Poet May Miller once remarked that unlike New York's Harlem, LeDroit Park "didn't have to have a renaissance." In fact, before they joined the cultural movement of the 1920s and '30s, most Harlem Renaissance intellectuals spent time at Howard University and in LeDroit Park.

Miller and her father, Howard University dean and Sociologist Kelly Miller, hosted poet Paul Laurence Dunbar in 1897 when Dunbar first moved here from Dayton, Ohio. Soon after he moved to 1934 Fourth Street, at this corner. "The best Negroes in the country find their way to the capital," Dunbar wrote, "and I have a very congenial and delightful circle of friends." Among them were Robert and Mary Church Terrell, who purchased number 1936 Fourth Street in 1893 through a "straw," a white person acting on their behalf.

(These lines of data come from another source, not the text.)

/-- VXOR (R185). -/
def execVxor (p : BitVec 2) (d : BitVec 5) (a : BitVec 5) (b : BitVec 5) (y : BitVec 4) (s : State) : Result :=
  issue (.vxor p d a b y) (fun _ _ s => .done (writeV s d.toNat (readV s a.toNat ^^^ readV s b.toNat))) s

/-- VNOT (R185). -/
def execVnot (p : BitVec 2) (d : BitVec 5) (a : BitVec 5) (y : BitVec 4) (s : State) : Result :=
  issue (.vnot p d a y) (fun _ _ s => .done (writeV s d.toNat (~~~ (readV s a.toNat)))) s

/-- VSHL (R189). -/
def execVshl (p : BitVec 2) (d : BitVec 5) (a : BitVec 5) (b : BitVec 5) (y : BitVec 4) (s : State) : Result :=
  issue (.vshl p d a b y) (fun _ _ s => lanes2 s d a b y fun u w => plain (u * 2 ^ (w % widthOf y) % 2 ^ widthOf y)) s

/-- VSHR (R189). -/
def execVshr (p : BitVec 2) (d : BitVec 5) (a : BitVec 5) (b : BitVec 5) (y : BitVec 4) (s : State) : Result :=
  issue (.vshr p d a b y) (fun _ _ s => lanes2 s d a b y fun u w => plain (u / 2 ^ (w % widthOf y))) s

/-- VSAR (R189). -/
def execVsar (p : BitVec 2) (d : BitVec 5) (a : BitVec 5) (b : BitVec 5) (y : BitVec 4) (s : State) : Result :=
  issue (.vsar p d a b y) (fun _ _ s => lanes2 s d a b y fun u w => plain (wrap (widthOf y) (sext (widthOf y) u / (2 ^ (w % widthOf y) : Nat)))) s

/-- VIADD (R185). -/
def execViadd (p : BitVec 2) (d : BitVec 5) (a : BitVec 5) (b : BitVec 5) (y : BitVec 4) (s : State) : Result :=
  issue (.viadd p d a b y) (fun _ _ s => lanes2 s d a b y fun u w => plain ((u + w) % 2 ^ widthOf y)) s

/-- VISUB (R185). -/
def execVisub (p : BitVec 2) (d : BitVec 5) (a : BitVec 5) (b : BitVec 5) (y : BitVec 4) (s : State) : Result :=
  issue (.visub p d a b y) (fun _ _ s => lanes2 s d a b y fun u w => plain (wrap (widthOf y) ((u : Int) - (w : Int)))) s

/-- VIMUL (R185). -/
def execVimul (p : BitVec 2) (d : BitVec 5) (a : BitVec 5) (b : BitVec 5) (y : BitVec 4) (s : State) : Result :=
  issue (.vimul p d a b y) (fun _ _ s => lanes2 s d a b y fun u w => plain (u * w % 2 ^ widthOf y)) s

/-- VCVT (R187). -/
def execVcvt (p : BitVec 2) (d : BitVec 5) (a : BitVec 5) (g : BitVec 4) (r : BitVec 2) (y : BitVec 4) (s : State) : Result :=
  issue (.vcvt p d a g r y) (fun _ _ s => writeLanes s d.toNat (widthOf y) (convert g y (modeOf r) (readV s a.toNat))) s

/-- VQNT (R190): lanes 0 to 31 are those of va, lanes 32 to 63 those of va + 1. -/
def execVqnt (p : BitVec 2) (d : BitVec 5) (a : BitVec 5) (b : BitVec 5) (n : BitVec 2) (y : BitVec 4) (s : State) : Result :=
  issue (.vqnt p d a b n y) (fun _ _ s => 
    let x := fun j => lane (readV s (a.toNat + j / 32)) (j % 32) 32
    let l := quantBlock (y == 13#4) (readV s b.toNat) x
    .done (raise (writeV s d.toNat (putBlock (readV s d.toNat) n.toNat (l.map (·.1)))) (joinAll l))) s

/-- VDQNT (R190). -/
def execVdqnt (p : BitVec 2) (d : BitVec 5) (a : BitVec 5) (b : BitVec 5) (n : BitVec 2) (y : BitVec 4) (s : State) : Result :=
  issue (.vdqnt p d a b n y) (fun _ _ s => 
    let l := dequantBlock (y == 13#4) (readV s b.toNat) fun j => lane (readV s a.toNat) (64 * n.toNat + j) 4
    let s := writeV s d.toNat (ofLanes 32 ((l.take 32).map (·.1)))
    .done (raise (writeV s (d.toNat + 1) (ofLanes 32 ((l.drop 32).map (·.1)))) (joinAll l))) s

/-- VRED (R191). -/
def execVred (p : BitVec 2) (y : BitVec 4) (a : BitVec 5) (r : BitVec 2) (o : BitVec 2) (t : BitVec 9) (s : State) : Result :=
  issue (.vred p y a r o t) (fun _ _ s => 
    let q := redTree y o (modeOf r) 7 (lanes (readV s a.toNat) (widthOf y))
    .send (raise s q.2) (extendLane y q.1)) s

/-- VBCAST (R192). -/
def execVbcast (p : BitVec 2) (d : BitVec 5) (a : BitVec 5) (m : BitVec 2) (y : BitVec 4) (s : State) : Result :=
  issue (.vbcast p d a m y) (fun x _ s => 
    let w := widthOf y
    if m.toNat = 0 then .done (writeV s d.toNat (ofLanes w (List.replicate (laneCount w) x.toNat)))
    else if laneCount w ≤ x.toNat then .trap 0x040 0
    else .done (writeV s d.toNat (ofLanes w (List.replicate (laneCount w) (lane (readV s a.toNat) x.toNat w))))) s

/-- VSHUF (R192). -/
def execVshuf (p : BitVec 2) (d : BitVec 5) (a : BitVec 5) (b : BitVec 5) (y : BitVec 4) (s : State) : Result :=
  issue (.vshuf p d a b y) (fun _ _ s => 
    let w := widthOf y
    .done (writeV s d.toNat (ofLanes w ((lanes (readV s b.toNat) w).map fun j =>
      if j < laneCount w then lane (readV s a.toNat) j w else 0)))) s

Poet Langston Hughes lived with cousins nearby at 2213 Fourth Street in 1924. Unlike Dunbar, Hughes found Washington's black society "as unbearable and snobbish a group of people as I have ever come in contact with." In fact his high-class cousins looked down on the series of menial jobs Hughes was forced to take. Fortunately he was able to enjoy evenings at Seventh Street's nightclubs, where he found inspiration for his innovative jazz poetry.

The rowhouses and apartments just north of here along V and W Streets were constructed as public housing in the 1930s and early '40s. They replaced the dilapidated structures of Howardtown, which developed during the Civil War (1861-1865) when refugees from slavery came to Washington's Union Army encampments for shelter, work, and protection.